Giter Club home page Giter Club logo

spodgi's Introduction

SpOdgi

PyPI version

Use a general graph query language SPARQL to investigate genome variation graphs!

Currently it exposes any Odgi genome variation graph via SPARQL a W3C standard query language. At the moment this is read only mode, and one can not modify the graph using SPARQL update yet.

Benefit

Any Odgi file is now a SPARQL capable database! No translation or extra storage required. Ready for use by FAIR accessors.

Help wanted

This is a hobby for me, but could be very useful for others so please join and hack on this ;)

I am especially in need of current best practices for packaging and testing of code in python. There is a setup.py but it is rough and probably needs a lot of work.

How to run

You need to have Odgi build locally and added it's pybind module directory to your PYTHONPATH. If you work like me it would be checked out in ~/git/odgi and then you can use the env.sh script

You need to have an Odgi file. So conversion from GFA needs to be done using odgi build -g test/t.gfa -o test/o.odgi

How to run with docker

There is a Docker file in docker/. Which you can build with

docker build -t spodgi docker/
# or podman
docker build -t spodgi docker/

Then run interactivily with

docker run -it spodgi

Running a SPARQL query on a Odgi

./sparql_odgi.py  test/t.odgi 'ASK {<http://example.org/node/1> a <http://biohackathon.org/resource/vg#Node>}'

Finding the nodes with sequences that are longer than 5 nucleotides

./sparql_odgi.py  test/t.odgi 'PREFIX rdf:<http://www.w3.org/1999/02/22-rdf-syntax-ns#> SELECT ?seq WHERE {?x rdf:value ?seq . FILTER(strlen(?seq) >5)}'

See more example queries in the queries directory. You can run them like this.

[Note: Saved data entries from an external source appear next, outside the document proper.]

/-- R341, R351, R364, R365, R370, R376: what leaves a cistern, the narrow writes of a region, and a recall.
The model's own readings and choices in it: log 8. -/
def Obligations.CisternSteps : Prop :=
  (∀ die ln s c, die < 4 → cLine s die ln = some c → (c.dirty = 0 ∨ OnlyThere s die ln) → ∃ t, exec (.cisternEvict die ln) s = .next t ∧ cLine t die ln = none ∧
    (∀ e l, (e ≠ die ∨ l ≠ ln) → cLine t e l = cLine s e l) ∧ SameMem s t ∧ SameElems s t ∧ SameRegions s t ∧
    (c.st = .shared ∨ c.st = .invalid → getHome t ln = getHome s ln) ∧
    (c.st ≠ .shared → c.st ≠ .invalid → ∃ q, getHome t ln = { getHome s ln with reqs := (getHome s ln).reqs ++ [q] } ∧ q.agent = die ∧
      (c.st = .exclusive → q.kind = .clre) ∧ (c.st = .modified → q.kind = .wbm ∧ q.data = c.data ∧ q.mask = BitVec.allOnes 64) ∧
      (c.st = .mm → q.kind = .wbmm ∧ q.data = c.data ∧ q.mask = c.dirty))) ∧
  (∀ r ln s, r < 64 → (∃ w ∈ (getR s r).wcb, w.line = ln ∧ w.noticed = false) → ∃ t, exec (.narrowHoldNotice r ln) s = .next t ∧
    (peerLine ln = false → (getDir t ln).nh.getLsbD (r / 16) = true) ∧ (ln, r) ∈ (getCist t (r / 16)).narrow ∧
    getR t r = { getR s r with wcb := (getR s r).wcb.map fun w => if w.line = ln then { w with noticed := true } else w } ∧
    OtherRegions r s t ∧ SameElems s t ∧ SameMem s t) ∧
  (∀ die ln s, die < 4 → (∀ j < 16, wcbHas (getR s (16 * die + j)) ln = false) → ∃ t, exec (.narrowReleaseNotice die ln) s = .next t ∧
    (peerLine ln = false → (getDir t ln).nh.getLsbD die = false) ∧ (∀ r, (ln, r) ∉ (getCist t die).narrow) ∧ SameRegions s t ∧ SameElems s t ∧ SameMem s t) ∧
  (∀ die ln s tx rest, die < 4 → getHome s ln = ⟨rest, some tx⟩ → die ∈ tx.pubs → (∃ c ∈ tx.pubs, c ≠ die) → tx.tinv = [] →
    tx.req.kind ≠ .recall → (die ≠ tx.req.agent ∨ Machine.outside tx.req = true) → (getDir s ln).ts = 0 →
    (∀ p ∈ s.regions, dieOf p.1 = die → wcbHas p.2 ln = false) → (∀ c, cLine s die ln = some c → c.dirty = 0) → Published s die (fun _ => True) →
    ∃ t, exec (.publicationRequest die ln) s = .next t ∧ getHome t ln = ⟨rest, some { tx with pubs := tx.pubs.filter (· != die) }⟩ ∧
      (getDir t ln).nh.getLsbD die = false ∧ SameRegions s t ∧ SameElems s t ∧ SameMem s t) ∧
  (∀ r s w rest c, r < 64 → (getR s r).wcb = w :: rest → w.asked = false → dieCaches w.plc (r / 16) = true → s.poison.contains w.line = false →
    s.d2dFailed = [] → (peerLine w.line = true → s.lostPeers.contains (lineDev w.line) = false) → cLine s (r / 16) w.line = some c → (c.st = .exclusive ∨ c.st = .modified ∨ c.st = .mm) →
    ∃ t, exec (.writeCombiningBufferDrain r) s = .next t ∧ getR t r = { getR s r with wcb := rest } ∧ OtherRegions r s t ∧ SameElems s t ∧
      SameMem s t ∧ ∃ c', cLine t (r / 16) w.line = some c' ∧ c'.st = (if c.st = .exclusive then .modified else c.st) ∧
        c'.dirty = c.dirty ||| w.mask ∧
        ∃ d, c'.data = keepRo s w.line c.data d ∧
          ∀ j < 64, d.extractLsb' (8 * j) 8 = if w.mask.getLsbD j then w.data.extractLsb' (8 * j) 8 else c.data.extractLsb' (8 * j) 8) ∧
  (∀ ag ln s, ag < 4 → peerLine ln = false → (getHome s ln).tx = none → wbPending s ln ag = false → Published s ag (fun w => w.line = ln) →
    ∃ t tx, exec (.recallInvalidate ag ln) s = .next t ∧ (getHome t ln).tx = some tx ∧
    tx.req.kind = .recall ∧ (∀ c < 4, c ∈ tx.snoops ↔ c ≠ ag) ∧ tx.answers = [recallData s ag ln] ∧ cLine t ag ln = none ∧
    (∀ j < 16, ∀ w ∈ (getR t (16 * ag + j)).wcb, w.line = ln → w.asked = true) ∧ SameElems s t ∧ SameMem s t)

namespace Sys2Proof.Claims
open Sys2Proof.Machine

/-! ### Tokens on their way -/

/-- Route j of channel k has taken the channel's first token from the output stage: the token stays there for its other routes. -/
structure Took (k j : Nat) (tk : OutTok) (rest out out' : List OutTok) : Prop where
  before : out.filter (fun t => t.chan == k) = tk :: rest
  after : out'.filter (fun t => t.chan == k) =
    if tk.pend.filter (· != j) = [] then rest else { tk with pend := tk.pend.filter (· != j) } :: rest
  others : out'.filter (fun t => t.chan != k) = out.filter (fun t => t.chan != k)

/-- A queue, and the slots of a port, that a token enters in a slot that its feeder holds. -/
def entered (q : Queue) (w : Feeder) (t : Token) : Queue := { q with toks := q.toks ++ [t], resv := removeFirst (fun v => v.who == w) q.resv }
def portEntered (p : PortSlots) (w : Feeder) (t : PortTok) : PortSlots :=
  { p with toks := p.toks ++ [t], resv := removeFirst (fun v => v.who == w) p.resv }

/-- Only queue q of an element has changed. -/
def OneQueue (key q : Nat) (x : Queue) (s t : State) : Prop :=
  getE t key = { getE s key with queues := tset (getE s key).queues q x } ∧ OtherElems key s t

/-- A token written to a ring: its entry of 32 bytes, then WR. -/
def ringPushed (s : State) (die n : Nat) (t : Token) (x : Nat) : Option Byte :=
  let d := ringDesc s die n
  let da := ringAddr s die n
  if da ≤ x ∧ x < da + 64 then bytesAt (da + 12) (word4 (ringWr d + 1)) x
  else bytesAt (ringEntryAddr d (ringWr d)) (bytesOf 32 (t.pay.toNat + t.side.toNat * 2 ^ 128)) x

/-- Port n of region r is enabled in a direction, its ring passes R502 and lies on a way that no failed fabric cuts, its gateway passes
units, and it has taken no token in this cycle. -/
structure PortLive (s : State) (r n : Nat) (out : Bool) : Prop where
  enabled : spEnabled (spOf s r n) = true
  direction : spOut (spOf s r n) = out
  ring : ringOk (ringDesc s (spDie (spOf s r n)) (spRing (spOf s r n))) (if out then none else some (spCons (spOf s r n))) = true
  gate : gwPasses (getR s r) = true
  near : dieFar s (dieOf r) (spDie (spOf s r n)) = false
  free : (tget (getR s r).ports n {}).busy ≤ (getR s r).cycle
  aligned : s.ringOffset % 64 = 0

/-- No token on its way from a port has arrived at its queue, 2 cycles and the hops after it left (R172, R501). -/
def NoArrival (s : State) (r n : Nat) : Prop :=
  ∀ m ∈ (tget (getR s r).ports n {}).moves, (getR s r).cycle < m.sent + 2 + m.key / 16 % 20 % 5

/-- A port holds a slot in a queue for one more token than it has sent there. -/
def HasSlot (s : State) (r n key q : Nat) : Prop :=
  ((tget (getR s r).ports n {}).moves.filter fun m => m.key == key && m.queue == q).length <
    usableResv (getQ (getE s key) q).resv (.port r n) (getR s r).cycle

/-- A port that has sent a token to a queue in a cycle. -/
def portSent (p : StreamPort) (key q : Nat) (t : Token) (c : Nat) : StreamPort := { p with moves := p.moves ++ [⟨key, q, t, c⟩], busy := c + 1 }
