-- ==== Sys2Proof/Laws/Dispatch.lean ====
section
/-!
SUPPORT. Laws/Dispatch.lean: what `exec` calls for each instruction, one equation for each constructor, so that no proof unfolds
the dispatch.
-/
namespace Sys2Proof.Machine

./sparql_odgi.py test/t.odgi "$(cat queries/selectAllSteps.rq)"

Setting up server to run SPARQL over HTTP

The following command will expose the test/t.odgi file for querying at http://127.0.0.1:5001/sparql.

./sparql_server.py test/t.odgi

If running through docker, expose the 5001 port.

docker run -p 5001:5001 -it spodgi

Variation Graphs as RDF/semantic graphs.

The modelling is following what is described in the vg repository. Such as in the ontology directory

Converting an Odgi into RDF

The code should support all RDF serialisations supported by RDFLib.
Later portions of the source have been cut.